No último texto, efetuei uma deriva à época do Renascimento e chamei a atenção para os efeitos que a descoberta da obra De Architectura, de Vitrúvio, e dos princípios nela expostos, particularmente logo no seu primeiro Livro, tiveram em parte apreciável da intelectualidade europeia continental, especialmente nos profissionais ligados à construção, arquitetos, engenheiros e mestres construtores. Pontuei também que a documentação relativa às Lojas Operativas britânicas não indiciava idêntica influência. Concluí que, entre o mais do mesmo que se verificava na primeira metade do século XVII, no que toca às Lojas Operativas britânicas, que irreversivelmente conduziria à sua extinção ou completa irrelevância,  e a súbita florescência, em novos moldes, no início do século XVIII, teria certamente que decorrer um evento catalisador que justificasse essa improvável mudança. 

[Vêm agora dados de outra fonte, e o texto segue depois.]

/-- A lease copy may serve a core's load (R373, R293). -/
def State.leaseHit (s : State) (d ln core : Nat) (l : L2Line) : Bool :=
  decide ((s.core core).ltime.toNat ≤ l.rts.toNat) || s.held d ln

/-- A load of a line homed on another die, shared: the line, and which counter event served it. -/
def State.leaseLoad (s : State) (d h ln core : Nat) (key : BitVec 8) (tensor : BitVec 6) (na : Bool) :
    LineData × Nat × State :=
  let s := s.needDie d
  let miss (s : State) : LineData × Nat × State :=
    if na then
      let (x, _, s) := s.homeLoad h ln key tensor true (some core)
      (x, 0x14, s)
    else
      let (x, s) := s.leaseGrant d h ln core key tensor
      (x, 0x14, s)
  match s.l2 d ln with
  | some l =>
    if s.leaseHit d ln core l then
      let s := if na then s else s.l2Touch d ln l.way
      (l.data, 0x13, s.raiseLtime core l.wts)
    else miss s
  | none => miss s

/-- Lines of the set of `ln` that hold forwarded stores. -/
def State.heldInSet (s : State) (d ln : Nat) : List Nat :=
  ((s.l2Set d ln).filter (fun p => s.held d p.1)).map (·.1)

/-- A store to a line homed on another die: this die's copy is updated, fetched first if the die holds none that the
writer may use, and the store is forwarded (R293). At most 15 copies of a set wait for acknowledgements. The copy takes
the writer's clock as its wts while it holds the store, so that a load of the store is ordered after what the writer had
read (R148). -/
def State.forwardStore (s : State) (d h ln core thread : Nat) (data : LineData) (mask : BitVec 128)
    (tensor : BitVec 6) (key : BitVec 8) (na : Bool) (seq : Nat) : State :=
  let s := s.needDie d
  let others := (s.heldInSet d ln).filter (· != ln)
  let s := if others.length < 15 then s else (others.head?.elim s (fun o => s.ackLine d o))
  let usable := match s.l2 d ln with
    | some l => s.leaseHit d ln core l
    | none => false
  let s := if usable then s else (s.leaseGrant d h ln core key tensor).2
  let s := match s.l2 d ln with
    | some l => s.setL2 d ln { l with
        data := mergeLine l.data data mask, tensor := tensor, key := key, evictFirst := l.evictFirst || na
        wts := maxTs l.wts (s.core core).ltime }
    | none => s
  { s with forwarded := s.forwarded ++ [⟨thread, core, d, ln, data, mask, tensor, key, na, seq⟩] }

/-! ### Write-combining buffers (R289) -/

/-- The copy of a line in its writer's own L1 takes the bytes of a write that its home performs, and the writer's tag
(R279, R290). -/
def Core.mergeL1 (c : Core) (ln : Nat) (data : LineData) (mask : BitVec 128) (tensor : BitVec 6) (key : BitVec 8) : Core :=
  { c with l1 := c.l1.map (fun p =>
      if p.1 = ln ∧ ¬ p.2.ws then (p.1, { p.2 with data := mergeLine p.2.data data mask, tensor := tensor, key := key })
      else p) }

/-- The core recorded in M by the upgrade of an entry, with the privilege that counts it; no directory tracks the lines of
a private page (R285, R290). -/
def WcEntry.upgrades (e : WcEntry) (core : Nat) : Option (Nat × Option Bool) := if e.owned then none else some (core, e.who)

/-- The age of the oldest store of an entry. -/
def WcEntry.oldest (e : WcEntry) : Nat := (e.since.map (·.2)).foldl min ((e.since.head?.map (·.2)).getD 0)

/-- One entry is sent and performed: at its home on this die, or into this die's copy and on its way (R292). -/
def State.wcPerform (s : State) (core : Nat) (e : WcEntry) : State :=
  let d := dieOfCore core
  let s := s.modCore core (·.mergeL1 e.line e.data e.mask e.tensor e.key)
  match homeDie (128 * e.line) with
  | none => s
  | some h =>
    if h = d then s.homeStore d e.line e.data e.mask e.tensor e.key e.na (some core) (e.upgrades core)
    else s.forwardStore d h e.line core (e.owners.headD 0) e.data e.mask e.tensor e.key e.na e.oldest

/-- The i-th entry leaves the buffer. -/
def State.wcSend (s : State) (core i : Nat) : State :=
  match (s.core core).wc[i]? with
  | none => s
  | some e => (s.modCore core (fun c => { c with wc := c.wc.eraseIdx i })).wcPerform core e

/-- Entries that satisfy a condition leave the buffer, oldest first. -/
def State.wcSendIf (s : State) (core : Nat) (p : WcEntry → Bool) : State :=
  let out := (s.core core).wc.filter p
  if out = [] then s
  else
    out.foldl (fun s e => s.wcPerform core e)
      (s.modCore core (fun c => { c with wc := c.wc.filter (fun e => !p e) }))

/-- The entry of a line leaves the buffer. -/
def State.wcSendLine (s : State) (core ln : Nat) : State := s.wcSendIf core (fun e => e.line == ln)

/-- An entry that a release covers: not one of undrained ST.nt stores alone (R151). -/
def WcEntry.covered (e : WcEntry) : Bool := e.mask != e.nt || e.owners.any (fun t => !e.ntOwners.contains t)

/-- Bytes of the buffer over a line. -/
def Core.wcOverlay (c : Core) (ln : Nat) (data : LineData) : LineData :=
  match c.wc.find? (fun e => e.line == ln) with
  | some e => mergeLine data e.data e.mask
  | none => data

/-- A store may enter the buffer: its line has an entry, or one of the 16 is free. -/
def Core.wcRoom (c : Core) (ln : Nat) : Bool :=
  c.wc.any (fun e => e.line == ln) || decide (c.wc.length < 16)

/-- An entry after another store to its line. -/
def WcEntry.merge (e : WcEntry) (data : LineData) (mask : BitVec 128) (tensor : BitVec 6) (key : BitVec 8)
    (na nt : Bool) (t seq : Nat) : WcEntry :=
  { e with
    data := mergeLine e.data data mask, mask := e.mask ||| mask
    nt := if nt then e.nt ||| mask else e.nt &&& ~~~mask
    tensor := tensor, key := key, na := na
    owners := if e.owners.contains t then e.owners else e.owners ++ [t]
    ntOwners := if nt && !e.ntOwners.contains t then e.ntOwners ++ [t] else e.ntOwners
    since := if (AMap.get? e.since t).isSome then e.since else AMap.set e.since t seq }

/-- A store enters the buffer (R289). -/
def Core.wcPut (c : Core) (ln : Nat) (data : LineData) (mask : BitVec 128) (tensor : BitVec 6) (key : BitVec 8)
    (na nt owned : Bool) (t seq : Nat) (who : Option Bool) : Core :=
  if c.wc.any (fun e => e.line == ln) then
    { c with wc := c.wc.map (fun e => if e.line = ln then e.merge data mask tensor key na nt t seq else e) }
  else
    let e : WcEntry := ⟨ln, 0#1024, 0#128, 0#128, tensor, key, na, owned, [], [], [], who⟩
    { c with wc := c.wc ++ [e.merge data mask tensor key na nt t seq] }

/-- A store or atomic enters a full buffer: its oldest entry goes first. -/
def State.wcMakeRoom (s : State) (core ln : Nat) : State := if (s.core core).wcRoom ln then s else s.wcSend core 0

/-! ### L1 lines (R285) -/

/-- Lines an L1 holds: 1,024 on a throughput core (R3). On a latency core its 64 KiB L1 and its 512 KiB private cache are one
pool of 4,608 distinct lines, and a hit in it counts as an L1 hit: R2 and R312 do not say whether a line of the L1 also stands
in the private cache. DESIGN CHOICE (log 160). -/
def l1Capacity (core : Nat) : Nat := if isLC core then 4608 else 1024

/-- A line leaves an L1; its dirty bytes go to the home. -/
def State.l1Evict (s : State) (core ln : Nat) : State :=
  match AMap.get? (s.core core).l1 ln with
  | none => s
  | some l =>
    let s := s.modCore core (fun c => { c with l1 := AMap.erase c.l1 ln })
    if l.dirty = 0#128 then s
    else
      match homeDie (128 * ln) with
      | some h => s.homeStore h ln l.data l.dirty l.tensor l.key false (some core) none
      | none => s

/-- A line enters an L1; a full L1 gives up a line of the part's choice. -/
def State.l1Fill (s : State) (core ln : Nat) (l : L1Line) : State :=
  let s :=
    if (s.core core).l1.length < l1Capacity core then s
    else
      let (k, s) := s.choose (s.core core).l1.length
      match (s.core core).l1[k]? with
      | some p => s.l1Evict core p.1
      | none => s
  s.modCore core (fun c => { c with l1 := AMap.set c.l1 ln l })

/-- Dirty bytes of a line in an L1 go to the home; the line stays, clean. -/
def State.l1Clean (s : State) (core ln : Nat) : State :=
  match AMap.get? (s.core core).l1 ln with
  | none => s
  | some l =>
    if l.dirty = 0#128 then s
    else
      let s := s.modCore core (fun c => { c with l1 := AMap.set c.l1 ln { l with dirty := 0#128 } })
      match homeDie (128 * ln) with
      | some h => s.homeStore h ln l.data l.dirty l.tensor l.key false (some core) none
      | none => s

/-- The lines of an L1 in a range, by line number. -/
def Core.l1In (c : Core) (p : Nat → L1Line → Bool) : List Nat := (c.l1.filter (fun q => p q.1 q.2)).map (·.1)

/-- Every L1 line of the package that a condition names is written back and invalidated. -/
def State.l1FlushIf (s : State) (p : Nat → L1Line → Bool) : State :=
  (AMap.keys s.cores).foldl (fun s c => ((s.core c).l1In p).foldl (fun s ln => s.l1Evict c ln) s) s

/-- The ST.nt stores of a page's owner to a line are performed at its home, acknowledged where it lies on another die: what the
owner does with the line comes after them (R150, R151). -/
def State.ownSend (s : State) (core ln : Nat) : State := (s.wcSendLine core ln).ackLine (dieOfCore core) ln

/-- A line in the L1 of the owner of its page, fetched from its home without a lease copy (R285, R372). -/
def State.ownLine (s : State) (core ln : Nat) (e : DWord) (na : Bool) (who : Option Bool) (n : Nat) : LineData × State :=
  let s := s.ownSend core ln
  match AMap.get? (s.core core).l1 ln with
  | some l => (l.data, s.pmc core 0x10 1 who)
  | none =>
    let s := s.pmc core 0x11 1 who
    match homeDie (128 * ln) with
    | none => (0#1024, s)
    | some h =>
      let (x, missed, s) := s.homeLoad h ln (pteKey e) (pteTensor e) na (some core)
      let s := s.pmc core (if h = dieOfCore core then (if missed then 0x16 else 0x12) else 0x14) n who
      let s := if na then s else s.l1Fill core ln ⟨x, 0#128, pteTensor e, pteKey e, true, false⟩
      (x, s)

O que forçou então esta mudança? A meu ver, um segundo catalisador (considerando o primeiro, e longínquo, a influência, na Europa Continental, das teses vitruvianas) e a evolução dele decorrente. 

Refiro-me  ao Grande Incêndio que destruiu Londres em 1666. 

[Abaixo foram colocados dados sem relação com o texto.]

/-- A release has to wait: at `.sys`, for the answers of other devices (R407). -/
def State.releaseWaits (s : State) (t : Nat) (sc : Scope) : Bool := sc == .sys && s.remotePending t

/-- An acquire at a scope: at `.sys` the FABTIMEs are read (R407). -/
def State.acquireAt (s : State) (t : Nat) (sc : Scope) : State :=
  match sc with
  | .sys => s.acquireSys (coreOfThread t)
  | .core | .clus | .die | .pkg => s

/-- An acquire through the scratchpad, where a scope wider than the core acts as `.clus` (R147, R148). -/
def State.acquireSpad (s : State) (t : Nat) (acq : Bool) (sc : Scope) : State :=
  if acq && sc != .core then s.clockClus (coreOfThread t) else s

/-- A core stands in the scope instance of another's threads (R147). -/
def inInstance (core : Nat) (sc : Scope) (c : Nat) : Bool :=
  match sc with
  | .core => c == core
  | .clus => if isLC core then c == core else !isLC c && c / 4 == core / 4
  | .die => dieOfCore c == dieOfCore core
  | .pkg | .sys => true

/-- What stands before a release of a thread is performed: its own stores, and what it has read of others of its core. At `.pkg`
and `.sys` what its die has forwarded before is acknowledged too, and the acquirer's clock passes those of its die's cores
(R153, R374). -/
def State.forceThread (s : State) (core : Nat) (sc : Scope) (r : Nat × Nat) : State :=
  let c := coreOfThread r.1
  match sc with
  | .core => s
  | .clus | .die => s.wcSendIf c (·.before r.2)
  | .pkg | .sys =>
    let s := (s.wcSendIf c (·.before r.2)).ackAll (fun f => f.die == dieOfCore c && decide (f.seq ≤ r.2))
    s.passClocks core (fun x => dieOfCore x == dieOfCore c)

/-- What an ACQR of `n` bytes forces (R153): the stores that the threads of its scope instance made before the releases
that it reads. -/
def State.forceReleases (s : State) (core : Nat) (sc : Scope) (pa n : Nat) : State :=
  (s.releasesAt pa n (inInstance core sc)).foldl (fun s r => s.forceThread core sc r) s

/-- An ACQR at `.sys` waits for what the dies of those threads have sent to other devices before their releases (R153,
R407). -/
def State.forceWaits (s : State) (core : Nat) (sc : Scope) (pa n : Nat) : Bool :=
  sc == .sys && (s.releasesAt pa n (inInstance core sc)).any (fun r => s.remoteBefore (dieOfThread r.1) r.2)

/-- A full fence is ordered after the fences before it of its scope instance (R148): its core's lease clock passes
theirs. -/
def State.fenceClocks (s : State) (core : Nat) (sc : Scope) : State :=
  match sc with
  | .core => s
  | .clus => s.clockClus core
  | .die => s.clockDie core
  | .pkg | .sys => s.clockPkg core

/-- A thread's writes from here on are releases: of itself, or by a fence before it (R148). -/
def State.releasing (s : State) (t : Nat) (rel : Bool) : Bool := rel || (s.thread? t).any (·.fenced)

/-! ### Results (R141) -/

/-- A load's value goes to D, and the thread issues on. -/
def State.finishLoad (s : State) (t : Nat) (z : Size) (o : Opnds) (v : Nat) : State :=
  (s.sendResult t (destReg o.d) (loadWords z v)).advance t o.len

/-- A thread's earlier loads have the values that they read: those that a condition names. -/
def State.fixLoads (s : State) (p : Landing → Bool) : State :=
  { s with landings := s.landings.map (fun l => if p l then { l with again := none } else l) }

/-- A load of the `n` bytes at an address stands before what its thread does with them later (R150). -/
def Landing.overlaps (l : Landing) (t pa n : Nat) : Bool :=
  l.thread == t && l.again.any (fun a => decide (a.pa < pa + n) && decide (pa < a.pa + a.size.bytes))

A destruição da cidade implicou a necessidade da sua reconstrução. Reconstruir toda uma grande cidade implicou a mobilização de grande número de construtores, não somente executores da construção, operários, mas também arquitetos e diretores de obras. A necessidade excedeu a capacidade de resposta dos profissionais existentes em Inglaterra e houve uma migração maciça de profissionais continentais, franceses, flamengos, alemães, italianos, etc.. Entre eles, muitos arquitetos, engenheiros e dirigentes de obra, que traziam na sua matriz genética profissional os princípios vitruvianos.

Naturalmente que este sangue novo – e abundante – de qualificados profissionais da construção, em época em que o que não faltava era trabalho, facilmente se misturou com os profissionais da construção existentes. Ou seja, naturalmente que este grande número de profissionais vindos da Europa Continental se integrou nas Lojas operativas. E revitalizou-as. E trouxe-lhes a evolução de ideias, de princípios, de abrangência cultural que faltava nos cultores do tradicionalismo operativo. E obviamente que foi muito mais fácil para os operativos já existentes, por muito tradicionalistas, por muito imobilistas que porventura fossem, aceitar as inovações trazidas pelos colegas de ofício que, em virtude das circunstâncias, se integraram nas Lojas Operativas, do que se lhes fossem impostas por maçons aceites, não integrantes do ofício.

E evidentemente que esta evolução rapidamente conduziu as Lojas Operativas para a grande transformação que, em apenas duas gerações, veio a ocorrer. 

Em 1717, a transformação ideológica, de atitudes e de práticas propiciada por estes dois aceleradores, os profissionais chegados da Europa Continental em abundância para suprir as necessidades decorrentes da reconstrução de Londres após o Grande Incêndio de 1666 e as ideias de que eram portadores, estava completa. A Maçonaria Operativa consumava o seu desaparecimento, por completa desnecessidade social da sua existência, mas não pela sua extinção, antes pela sua transformação em algo de novo, de pujante, com todas as condições para o crescimento explosivo que viria a ter nos dois séculos seguintes: a Maçonaria Especulativa.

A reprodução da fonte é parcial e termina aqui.